● **Data records**:
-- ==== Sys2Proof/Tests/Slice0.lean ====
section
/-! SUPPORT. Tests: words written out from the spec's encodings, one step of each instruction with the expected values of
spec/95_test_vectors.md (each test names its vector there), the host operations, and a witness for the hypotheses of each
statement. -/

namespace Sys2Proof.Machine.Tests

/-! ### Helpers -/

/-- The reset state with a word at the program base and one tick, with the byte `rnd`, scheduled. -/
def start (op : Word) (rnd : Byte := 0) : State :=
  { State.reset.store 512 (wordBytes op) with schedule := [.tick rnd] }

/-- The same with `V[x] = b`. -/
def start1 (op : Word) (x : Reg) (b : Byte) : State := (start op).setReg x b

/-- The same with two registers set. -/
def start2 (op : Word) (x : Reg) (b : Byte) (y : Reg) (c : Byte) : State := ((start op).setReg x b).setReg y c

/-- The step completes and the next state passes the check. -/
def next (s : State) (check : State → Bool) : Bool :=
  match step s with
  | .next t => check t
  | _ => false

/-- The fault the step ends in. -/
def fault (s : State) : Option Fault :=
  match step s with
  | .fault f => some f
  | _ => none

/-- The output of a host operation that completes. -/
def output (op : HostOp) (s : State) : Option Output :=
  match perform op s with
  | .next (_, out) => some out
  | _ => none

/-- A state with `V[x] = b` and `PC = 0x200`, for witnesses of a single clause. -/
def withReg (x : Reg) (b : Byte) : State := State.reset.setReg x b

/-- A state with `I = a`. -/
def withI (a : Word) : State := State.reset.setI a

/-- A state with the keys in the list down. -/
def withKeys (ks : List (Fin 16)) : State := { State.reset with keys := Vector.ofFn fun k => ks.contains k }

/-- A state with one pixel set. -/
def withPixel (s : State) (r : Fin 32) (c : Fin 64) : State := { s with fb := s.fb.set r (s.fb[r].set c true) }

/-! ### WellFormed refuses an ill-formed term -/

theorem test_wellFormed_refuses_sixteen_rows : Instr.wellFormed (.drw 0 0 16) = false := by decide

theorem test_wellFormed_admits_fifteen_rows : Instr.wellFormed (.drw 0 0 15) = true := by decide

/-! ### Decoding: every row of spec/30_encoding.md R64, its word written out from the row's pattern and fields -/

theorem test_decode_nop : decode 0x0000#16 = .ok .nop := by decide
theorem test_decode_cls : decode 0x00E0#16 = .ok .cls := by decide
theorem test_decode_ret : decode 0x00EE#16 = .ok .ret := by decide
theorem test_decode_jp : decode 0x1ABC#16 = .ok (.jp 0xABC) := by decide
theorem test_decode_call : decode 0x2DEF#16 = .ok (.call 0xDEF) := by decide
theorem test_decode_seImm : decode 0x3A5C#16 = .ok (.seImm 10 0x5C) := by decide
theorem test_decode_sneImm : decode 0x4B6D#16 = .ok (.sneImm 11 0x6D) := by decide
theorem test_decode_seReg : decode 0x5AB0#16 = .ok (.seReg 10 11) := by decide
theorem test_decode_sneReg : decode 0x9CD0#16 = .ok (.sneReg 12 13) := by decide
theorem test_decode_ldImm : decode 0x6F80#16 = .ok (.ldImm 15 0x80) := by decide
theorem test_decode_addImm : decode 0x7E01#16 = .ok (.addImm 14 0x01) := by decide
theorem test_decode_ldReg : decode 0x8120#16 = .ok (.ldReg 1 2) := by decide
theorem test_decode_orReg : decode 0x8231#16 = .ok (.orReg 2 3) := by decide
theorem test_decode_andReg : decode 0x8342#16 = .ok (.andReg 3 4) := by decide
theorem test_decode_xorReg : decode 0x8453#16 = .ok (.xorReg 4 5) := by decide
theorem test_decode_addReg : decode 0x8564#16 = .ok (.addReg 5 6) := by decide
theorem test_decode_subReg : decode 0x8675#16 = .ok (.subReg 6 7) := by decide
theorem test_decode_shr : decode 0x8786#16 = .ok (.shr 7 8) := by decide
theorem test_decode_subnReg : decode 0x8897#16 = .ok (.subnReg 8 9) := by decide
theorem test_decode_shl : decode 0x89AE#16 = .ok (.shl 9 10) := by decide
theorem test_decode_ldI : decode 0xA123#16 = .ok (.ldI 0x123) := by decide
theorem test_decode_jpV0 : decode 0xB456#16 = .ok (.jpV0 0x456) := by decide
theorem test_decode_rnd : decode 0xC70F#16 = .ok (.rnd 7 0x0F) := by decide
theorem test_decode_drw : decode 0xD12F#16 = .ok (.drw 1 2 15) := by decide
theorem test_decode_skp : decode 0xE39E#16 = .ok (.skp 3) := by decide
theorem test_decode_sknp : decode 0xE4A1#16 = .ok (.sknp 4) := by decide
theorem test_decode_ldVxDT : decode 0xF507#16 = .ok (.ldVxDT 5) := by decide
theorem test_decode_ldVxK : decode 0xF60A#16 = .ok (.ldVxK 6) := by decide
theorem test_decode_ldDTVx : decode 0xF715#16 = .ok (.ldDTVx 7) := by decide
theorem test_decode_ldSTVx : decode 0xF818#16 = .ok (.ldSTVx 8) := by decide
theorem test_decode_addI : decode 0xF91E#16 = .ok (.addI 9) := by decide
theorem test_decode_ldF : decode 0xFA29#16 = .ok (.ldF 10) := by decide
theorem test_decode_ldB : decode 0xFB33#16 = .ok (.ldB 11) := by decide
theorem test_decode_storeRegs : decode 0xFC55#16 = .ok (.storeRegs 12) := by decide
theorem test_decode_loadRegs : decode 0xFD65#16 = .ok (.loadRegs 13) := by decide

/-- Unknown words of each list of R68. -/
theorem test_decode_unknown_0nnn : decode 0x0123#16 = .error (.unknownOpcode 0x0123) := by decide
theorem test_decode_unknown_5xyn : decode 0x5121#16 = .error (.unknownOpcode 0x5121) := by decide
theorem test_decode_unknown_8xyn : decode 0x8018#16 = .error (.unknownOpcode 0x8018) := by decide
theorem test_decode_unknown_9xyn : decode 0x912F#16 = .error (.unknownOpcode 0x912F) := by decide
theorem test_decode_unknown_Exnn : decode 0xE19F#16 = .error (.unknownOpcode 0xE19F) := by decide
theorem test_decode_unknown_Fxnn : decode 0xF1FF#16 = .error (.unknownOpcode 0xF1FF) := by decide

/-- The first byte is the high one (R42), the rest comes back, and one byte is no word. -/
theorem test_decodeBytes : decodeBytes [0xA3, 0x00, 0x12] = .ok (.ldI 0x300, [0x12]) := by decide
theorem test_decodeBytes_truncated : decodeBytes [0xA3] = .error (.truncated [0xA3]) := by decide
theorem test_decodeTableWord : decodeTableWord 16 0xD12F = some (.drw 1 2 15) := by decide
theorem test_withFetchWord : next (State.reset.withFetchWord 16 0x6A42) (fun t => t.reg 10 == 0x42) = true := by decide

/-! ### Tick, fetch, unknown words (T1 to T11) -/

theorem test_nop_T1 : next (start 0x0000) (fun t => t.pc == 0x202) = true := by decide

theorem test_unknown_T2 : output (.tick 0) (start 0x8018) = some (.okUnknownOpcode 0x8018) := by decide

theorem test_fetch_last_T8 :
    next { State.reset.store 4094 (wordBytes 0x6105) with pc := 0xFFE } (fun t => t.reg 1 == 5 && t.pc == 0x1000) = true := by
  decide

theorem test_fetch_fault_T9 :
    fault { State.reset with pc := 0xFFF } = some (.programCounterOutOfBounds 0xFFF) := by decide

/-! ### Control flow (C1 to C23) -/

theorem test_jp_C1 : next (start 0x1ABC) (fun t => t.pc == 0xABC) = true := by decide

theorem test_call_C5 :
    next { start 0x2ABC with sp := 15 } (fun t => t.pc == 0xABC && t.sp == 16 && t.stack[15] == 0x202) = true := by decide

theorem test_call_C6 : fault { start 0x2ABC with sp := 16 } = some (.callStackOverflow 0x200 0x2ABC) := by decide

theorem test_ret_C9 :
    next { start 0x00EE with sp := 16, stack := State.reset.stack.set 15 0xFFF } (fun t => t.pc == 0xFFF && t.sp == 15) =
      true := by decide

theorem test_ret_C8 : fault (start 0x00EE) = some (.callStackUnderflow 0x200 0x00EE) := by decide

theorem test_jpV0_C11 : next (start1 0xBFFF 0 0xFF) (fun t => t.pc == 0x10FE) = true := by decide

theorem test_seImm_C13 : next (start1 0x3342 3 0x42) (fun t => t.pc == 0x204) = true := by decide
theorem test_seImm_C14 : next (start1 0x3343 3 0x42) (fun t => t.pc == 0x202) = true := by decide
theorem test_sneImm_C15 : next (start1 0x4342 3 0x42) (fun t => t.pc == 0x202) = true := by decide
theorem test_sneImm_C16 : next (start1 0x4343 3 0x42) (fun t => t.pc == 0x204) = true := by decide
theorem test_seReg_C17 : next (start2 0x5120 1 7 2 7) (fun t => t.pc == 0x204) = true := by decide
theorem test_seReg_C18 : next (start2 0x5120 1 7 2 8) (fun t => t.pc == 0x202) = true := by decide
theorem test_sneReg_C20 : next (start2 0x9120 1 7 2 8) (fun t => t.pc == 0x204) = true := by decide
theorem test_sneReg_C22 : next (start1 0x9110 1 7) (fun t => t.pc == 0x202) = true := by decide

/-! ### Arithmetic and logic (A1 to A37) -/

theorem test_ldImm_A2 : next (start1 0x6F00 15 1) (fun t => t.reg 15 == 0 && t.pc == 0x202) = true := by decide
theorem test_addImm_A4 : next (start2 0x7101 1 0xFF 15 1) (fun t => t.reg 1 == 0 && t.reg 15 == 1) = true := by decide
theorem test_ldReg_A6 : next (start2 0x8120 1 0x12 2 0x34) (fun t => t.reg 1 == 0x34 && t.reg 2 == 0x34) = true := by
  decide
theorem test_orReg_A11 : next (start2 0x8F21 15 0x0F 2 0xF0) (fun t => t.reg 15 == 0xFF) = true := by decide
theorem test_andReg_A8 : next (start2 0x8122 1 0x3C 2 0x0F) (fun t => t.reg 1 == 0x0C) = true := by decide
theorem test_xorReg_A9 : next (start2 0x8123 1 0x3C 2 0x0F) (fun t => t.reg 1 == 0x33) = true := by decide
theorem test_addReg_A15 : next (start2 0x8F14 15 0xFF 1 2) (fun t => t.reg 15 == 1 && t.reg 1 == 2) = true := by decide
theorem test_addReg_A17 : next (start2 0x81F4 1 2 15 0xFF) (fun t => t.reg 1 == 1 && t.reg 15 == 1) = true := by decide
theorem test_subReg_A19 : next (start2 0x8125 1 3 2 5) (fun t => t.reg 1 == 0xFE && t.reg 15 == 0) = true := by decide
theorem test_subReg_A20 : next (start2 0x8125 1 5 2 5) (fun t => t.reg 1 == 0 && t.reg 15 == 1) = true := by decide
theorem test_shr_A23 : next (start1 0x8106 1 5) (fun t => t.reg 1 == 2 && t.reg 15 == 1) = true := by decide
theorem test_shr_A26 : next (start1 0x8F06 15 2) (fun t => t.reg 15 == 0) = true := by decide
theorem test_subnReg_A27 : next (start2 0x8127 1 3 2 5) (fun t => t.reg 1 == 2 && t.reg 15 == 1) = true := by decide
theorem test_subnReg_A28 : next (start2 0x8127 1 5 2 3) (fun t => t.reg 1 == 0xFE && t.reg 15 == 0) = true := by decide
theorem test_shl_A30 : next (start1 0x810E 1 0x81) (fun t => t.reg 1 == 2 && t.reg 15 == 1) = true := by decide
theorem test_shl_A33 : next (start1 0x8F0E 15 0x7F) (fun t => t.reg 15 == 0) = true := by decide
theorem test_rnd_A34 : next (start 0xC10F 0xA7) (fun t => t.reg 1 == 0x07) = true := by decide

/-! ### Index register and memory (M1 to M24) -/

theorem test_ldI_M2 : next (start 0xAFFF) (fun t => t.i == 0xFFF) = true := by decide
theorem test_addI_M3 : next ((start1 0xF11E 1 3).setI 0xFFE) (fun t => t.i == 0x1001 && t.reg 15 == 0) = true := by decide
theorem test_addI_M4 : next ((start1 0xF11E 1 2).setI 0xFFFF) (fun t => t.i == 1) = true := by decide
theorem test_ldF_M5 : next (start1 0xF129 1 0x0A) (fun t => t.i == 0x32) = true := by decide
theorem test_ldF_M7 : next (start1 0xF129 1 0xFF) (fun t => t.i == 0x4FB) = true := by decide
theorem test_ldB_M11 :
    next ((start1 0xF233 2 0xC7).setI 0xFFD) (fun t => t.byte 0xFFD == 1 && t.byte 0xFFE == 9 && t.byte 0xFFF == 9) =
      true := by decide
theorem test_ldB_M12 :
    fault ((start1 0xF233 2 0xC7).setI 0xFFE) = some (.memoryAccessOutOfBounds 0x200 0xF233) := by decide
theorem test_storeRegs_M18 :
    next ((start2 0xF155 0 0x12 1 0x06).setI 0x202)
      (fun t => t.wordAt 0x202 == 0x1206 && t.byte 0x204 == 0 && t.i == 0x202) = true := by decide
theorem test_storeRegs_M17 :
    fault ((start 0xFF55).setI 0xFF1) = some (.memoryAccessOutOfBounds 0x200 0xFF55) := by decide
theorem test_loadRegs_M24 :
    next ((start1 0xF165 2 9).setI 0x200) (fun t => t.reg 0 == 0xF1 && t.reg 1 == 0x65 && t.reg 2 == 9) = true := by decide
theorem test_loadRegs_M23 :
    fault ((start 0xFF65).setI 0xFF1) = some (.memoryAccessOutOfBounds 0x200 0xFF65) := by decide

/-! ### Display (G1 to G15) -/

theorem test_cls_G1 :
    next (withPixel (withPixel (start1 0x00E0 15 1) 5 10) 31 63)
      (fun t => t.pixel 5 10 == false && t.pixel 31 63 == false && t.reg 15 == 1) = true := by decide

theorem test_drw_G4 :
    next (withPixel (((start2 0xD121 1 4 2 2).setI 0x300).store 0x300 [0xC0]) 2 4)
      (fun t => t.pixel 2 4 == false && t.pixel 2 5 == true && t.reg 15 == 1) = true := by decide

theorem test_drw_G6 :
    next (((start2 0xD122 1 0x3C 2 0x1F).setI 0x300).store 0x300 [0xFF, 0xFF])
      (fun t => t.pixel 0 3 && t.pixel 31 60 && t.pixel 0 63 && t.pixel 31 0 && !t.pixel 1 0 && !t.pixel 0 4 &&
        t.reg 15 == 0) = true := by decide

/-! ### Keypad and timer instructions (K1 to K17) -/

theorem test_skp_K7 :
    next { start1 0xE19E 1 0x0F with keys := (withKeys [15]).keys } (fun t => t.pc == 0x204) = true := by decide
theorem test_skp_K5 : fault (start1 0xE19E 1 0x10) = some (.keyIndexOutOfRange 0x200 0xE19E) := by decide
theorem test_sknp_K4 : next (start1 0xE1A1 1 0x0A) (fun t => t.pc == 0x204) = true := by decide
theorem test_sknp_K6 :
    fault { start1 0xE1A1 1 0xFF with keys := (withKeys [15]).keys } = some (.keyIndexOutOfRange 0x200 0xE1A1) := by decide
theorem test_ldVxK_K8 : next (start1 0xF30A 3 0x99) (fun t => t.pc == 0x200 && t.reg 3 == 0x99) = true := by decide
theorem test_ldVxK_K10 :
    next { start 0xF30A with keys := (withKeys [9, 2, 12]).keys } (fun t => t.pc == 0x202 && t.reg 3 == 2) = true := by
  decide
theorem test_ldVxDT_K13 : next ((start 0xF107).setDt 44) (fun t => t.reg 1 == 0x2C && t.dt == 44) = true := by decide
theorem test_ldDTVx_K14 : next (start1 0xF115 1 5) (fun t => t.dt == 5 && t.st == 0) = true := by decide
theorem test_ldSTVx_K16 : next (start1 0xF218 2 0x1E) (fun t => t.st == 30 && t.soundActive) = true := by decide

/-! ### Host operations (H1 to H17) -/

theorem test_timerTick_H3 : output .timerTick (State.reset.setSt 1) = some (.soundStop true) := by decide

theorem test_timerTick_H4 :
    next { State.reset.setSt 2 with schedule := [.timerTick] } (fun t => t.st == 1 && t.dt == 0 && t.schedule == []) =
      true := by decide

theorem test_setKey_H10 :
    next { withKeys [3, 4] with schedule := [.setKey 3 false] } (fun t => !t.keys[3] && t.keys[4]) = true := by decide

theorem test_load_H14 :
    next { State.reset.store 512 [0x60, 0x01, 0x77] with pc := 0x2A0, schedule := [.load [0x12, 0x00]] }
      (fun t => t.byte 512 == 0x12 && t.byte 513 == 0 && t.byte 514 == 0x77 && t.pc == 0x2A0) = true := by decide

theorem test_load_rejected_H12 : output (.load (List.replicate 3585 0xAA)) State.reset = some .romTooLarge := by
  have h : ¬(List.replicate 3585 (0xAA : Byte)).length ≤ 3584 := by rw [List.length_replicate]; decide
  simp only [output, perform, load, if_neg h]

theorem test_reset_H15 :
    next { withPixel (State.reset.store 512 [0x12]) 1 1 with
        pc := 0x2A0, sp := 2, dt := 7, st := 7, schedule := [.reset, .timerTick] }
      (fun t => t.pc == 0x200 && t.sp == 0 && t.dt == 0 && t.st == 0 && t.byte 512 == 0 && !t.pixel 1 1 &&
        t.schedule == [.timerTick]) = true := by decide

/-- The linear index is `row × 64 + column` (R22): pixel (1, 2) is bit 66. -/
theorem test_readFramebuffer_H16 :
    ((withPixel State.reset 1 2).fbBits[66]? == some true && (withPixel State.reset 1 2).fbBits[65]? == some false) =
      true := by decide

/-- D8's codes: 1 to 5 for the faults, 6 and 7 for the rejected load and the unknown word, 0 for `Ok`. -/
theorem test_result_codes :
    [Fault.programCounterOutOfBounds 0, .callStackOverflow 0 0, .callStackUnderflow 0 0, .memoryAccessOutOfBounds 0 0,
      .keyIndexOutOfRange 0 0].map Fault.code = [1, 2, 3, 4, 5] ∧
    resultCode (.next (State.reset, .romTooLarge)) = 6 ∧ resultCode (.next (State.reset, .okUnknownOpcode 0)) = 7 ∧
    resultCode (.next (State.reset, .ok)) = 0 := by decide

● **Your goal**: Each line in the data that holds the string "programCounterOutOfBounds" needs to be copied.

● **Solution to this problem**:
    fault { State.reset with pc := 0xFFF } = some (.programCounterOutOfBounds 0xFFF) := by decide
    [Fault.programCounterOutOfBounds 0, .callStackOverflow 0 0, .callStackUnderflow 0 0, .memoryAccessOutOfBounds 0 0,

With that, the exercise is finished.